West Side Story (2009 revival) cast album review

Still West Side, Still Essential

There’s not much else to say that hasn’t been said about West Side Story and this revival. Therefore this will be a short review. We are all aware of the exceptional Leonard Bernstein score (perhaps the greatest score ever); we are all aware of the influential Jerome Robbins choreography; we are all aware of Karen Olivo’s fantastic performance as Anita. And of course we are all aware of the show's inherent flaws: a couple of low key performances that can’t measure up to their respective costars; and namely Lin-Manuel Miranda’s Spanish foiling of Stephen Sondheim’s wondrous lyrics.

To start, yes, the score is still phenomenal more than 50 years after its debut. Back in the ‘50s it was considered too "dissonant" and "complex" for the mainstream. In retrospect, those who spoke too soon look foolish. There is no denying the sheer beauty of the ballads like “Tonight” and “Maria” and the absolutely influential sounds of “Cool” and “America.” When was the last time you were able to listen to an album all the way through and be able to recognize every single track as a standard? And with the large orchestra accompanying the mostly successful cast, the songs really do sound as equally good as they do on the film soundtrack.

Speaking of quality sounds, Matt Cavenaugh is the best sounding Tony ever committed to disc. It’s a privilege to hear Bernstein’s music for Tony sung by a strong vocalist who can do it justice. Josefina Scaglione is fine as Maria, if not completely powerful in voice at least sweet. Cody Green’s Riff and Curtis Holbrook’s Action do solid work, with Holbrook creating a memorable presence for his minor role.

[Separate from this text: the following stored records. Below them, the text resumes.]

-- ==== Sys2Proof/WellFormed.lean ====
section
/-! DEFINITION. When a configuration is well-formed (R8, and two fixed values of R7), each item under a name of its own, and when
an instruction is. -/

namespace Sys2Proof

/-- R8 item 2: the five identifiers are pairwise different. (Item 1, below 2^11, is the type `CanId`.) -/
abbrev Config.IdsDistinct (c : Config) : Prop :=
  [c.idCmdStart, c.idCmdStop, c.idAdcData, c.idAckStart, c.idAckStop].Nodup

/-- R8 item 3. -/
abbrev Config.AckTagsDistinct (c : Config) : Prop := c.tagAckStopOk ≠ c.tagAckError

/-- R8 item 4. -/
abbrev Config.CmdTagsDistinct (c : Config) : Prop := c.tagCmdStart ≠ c.tagCmdStop

/-- R8 item 5. -/
abbrev Config.DebouncePositive (c : Config) : Prop := 1 ≤ c.debounceTicks.toNat

/-- R8 item 6. -/
abbrev Config.CapacityIsEight (c : Config) : Prop := c.queueCapacity = 8

/-- R8 item 7. -/
abbrev Config.DigitBaseFits (c : Config) : Prop := c.digitBase.toNat ≤ 246

/-- R7, "value here" of `ADC_MAX`: the value the rules write out (R94, R95) and the type `AdcValue` holds (log 2). -/
abbrev Config.AdcMaxIs4095 (c : Config) : Prop := c.adcMax = 4095

/-- R7, "value here" of `N_BUTTONS`: the buttons R212 names and the type `Button` holds (log 2). -/
abbrev Config.TwoButtons (c : Config) : Prop := c.nButtons = 2

/-- A well-formed configuration (R8), at the two values of R7 that shape the types of operands and state. -/
abbrev Config.WellFormed (c : Config) : Prop :=
  c.IdsDistinct ∧ c.AckTagsDistinct ∧ c.CmdTagsDistinct ∧ c.DebouncePositive ∧ c.CapacityIsEight ∧ c.DigitBaseFits
    ∧ c.AdcMaxIs4095 ∧ c.TwoButtons

/-- A well-formed instruction: an unrecognised command carries a tag that is not its identifier's own (R103; the table's
constraint on `CMD.UNRECOGNISED`). Every other bound on an operand is in its type. -/
def Instr.wf (c : Config) : Instr → Bool
  | .cmdUnrecognised .start tag _ _ => tag != c.tagCmdStart
  | .cmdUnrecognised .stop tag _ _ => tag != c.tagCmdStop
  | .cmdStart _ _ => true
  | .cmdStop _ _ => true
  | .dataAdc _ _ => true
  | .ackStartOk _ _ => true
  | .ackStopOk _ _ => true
  | .ackError _ _ => true
  | .encCmd _ => true
  | .encAdc _ => true
  | .encAck _ => true
  | .decCmd _ => true
  | .decAdc _ => true
  | .decAck _ => true
  | .enq _ _ => true
  | .deq _ => true
  | .qstat _ => true
  | .smpRx _ => true
  | .smpDrain => true
  | .smpStart => true
  | .smpStop => true
  | .smpUnknown => true
  | .smpTick => true
  | .btnPoll _ => true
  | .hubPress _ => true
  | .hubRelease _ => true
  | .hubEdge => true
  | .hubRx _ => true
  | .hubDrain => true
  | .hubData _ => true
  | .hubAck _ => true
  | .hubQuery => true
  | .reset _ => true

end Sys2Proof
end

However one must single out Karen Olivo. The role of Anita has always been a coveted role for actresses of all races, and two of the most influential Latina actresses of all time made their marks performing in the original Broadway cast (Chita Rivera) and the Oscar winning film (Rita Moreno). Here Olivo gives a standout performance among the whole cast. She attacks her songs with confidence and with the sense of an actress. She is also given the opportunity to be the first Anita to be able to incorporate Spanish into her performance, allowing her to distance herself acting wise from Rivera and Moreno. Olivo claims in various interviews and news articles that she embraced that opportunity and was able to be liberated from sticking to the standard interpretation. By doing so, she has laid out a career path for her that is set to take off and go places. Her first major exposure as Vanessa in 2008’s Tony winner for Best Musical, In the Heights, landed her this role. Her own performance and hard work in this revival of West Side Story has paved the way for her to continue the legacy of influential Latina actresses and their connection to Anita. It gives me great joy and pride to predict great things for Karen Olivo in the future. May her career continue to blossom and flourish.

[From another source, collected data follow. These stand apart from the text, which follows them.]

-- ==== Sys2Proof/Machine/Operands.lean ====
section
/-! DEFINITION. How an operation reaches what its operands and inputs name: a node's queue, a button's record, the polarity of
a button, the command of a button, the console text of an acknowledge. -/

namespace Sys2Proof.Machine

open Sys2Proof

/-- The queue an operand names: `S.q` or `H.q` (R22). -/
def State.queue (s : State) : Node → Queue
  | .sampler => s.smp.q
  | .hub => s.hub.q

def State.setQueue (s : State) (n : Node) (q : Queue) : State :=
  match n with
  | .sampler => { s with smp := { s.smp with q := q } }
  | .hub => { s with hub := { s.hub with q := q } }

/-- `H.btn[b]` (R30). -/
def Hub.btn (h : Hub) : Button → ButtonState
  | .one => h.btn1
  | .two => h.btn2

def Hub.setBtn (h : Hub) (b : Button) (x : ButtonState) : Hub :=
  match b with
  | .one => { h with btn1 := x }
  | .two => { h with btn2 := x }

/-- `PRESSED_LEVEL[b]` (R7, R216). -/
def pressedLevel (c : Config) : Button → Bool
  | .one => c.pressedLevel1
  | .two => c.pressedLevel2

/-- `raw` of R210: true exactly when the level read is the one that means pressed (R216). -/
def State.rawPressed (s : State) (b : Button) : Bool := s.inputs.level == pressedLevel s.cfg b

/-- Button 1 commands Start, button 2 Stop (R212). -/
def buttonCommand : Button → Command
  | .one => .start
  | .two => .stop

/-- The console text of an acknowledge (R234). -/
def ackText (c : Config) : Ack → List Byte
  | .startOk => c.textStartOk
  | .stopOk => c.textStopOk
  | .error => c.textError

end Sys2Proof.Machine
end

Olivo thanks her good friend Lin-Manuel Miranda for her breakout in In the Heights. It’s no small coincidence that Miranda was commissioned to adapt Spanish-language lyrics to Sondheim’s originals. Fellow blogger Chris writes much more eloquently and intelligently on this subject than I could hope to do so. So please refer to his review of the cast album for reference, particularly in the Spanish translations. I agree for the most part with the naysayers about the unnecessary gimmick. But the execution seems to trump the concept. While it’s kinda cool to hear a different sound, one definitely yearns for Sondheim’s remarkable lyrics in “A Boy Like That/I Have a Love.” Thankfully, the English language tracks of this song and “I Feel Pretty” are available via iTunes and a special edition disc available only at Barnes and Noble. Unfortunately, you do have to buy the entire album on iTunes and the whole B&N disc to obtain the recordings along with some extra bonus tracks. Kinda silly, but if you’re a WSS fanboy and lover, it's worth the (i.e. my) effort and money (this is where a playlist becomes handy for substitutions for key tracks).

Still, this is West Side Story. And a new recording can only do so much wrong. The essential quality of the material is still present and the strong vocal abilities of Karen Olivo and Matt Cavenaugh are jovial. Is this the definitive recording of the show? Maybe not. But neither is the movie soundtrack or the original Broadway cast recording. And the only reason the revival recording isn’t as essential of a disc as the previous two (which were important to bringing new sounds to both film and stage) has to do more with the familiarity of the material than with the disc itself. However, I can say without reservations that the revival recording will perhaps be the most played out of all of them in my life.

I seem to have written more than originally planned for West Side Story. I adore the show and it remains close to my heart as a highly influential landmark to my life. Perhaps I’d forgotten in recent years how much the show actually means to me. This revival has rekindled that love. And for that, I am grateful. Hopefully, I can make it out to New York to catch the show live before it closes. It will be at the top of my list.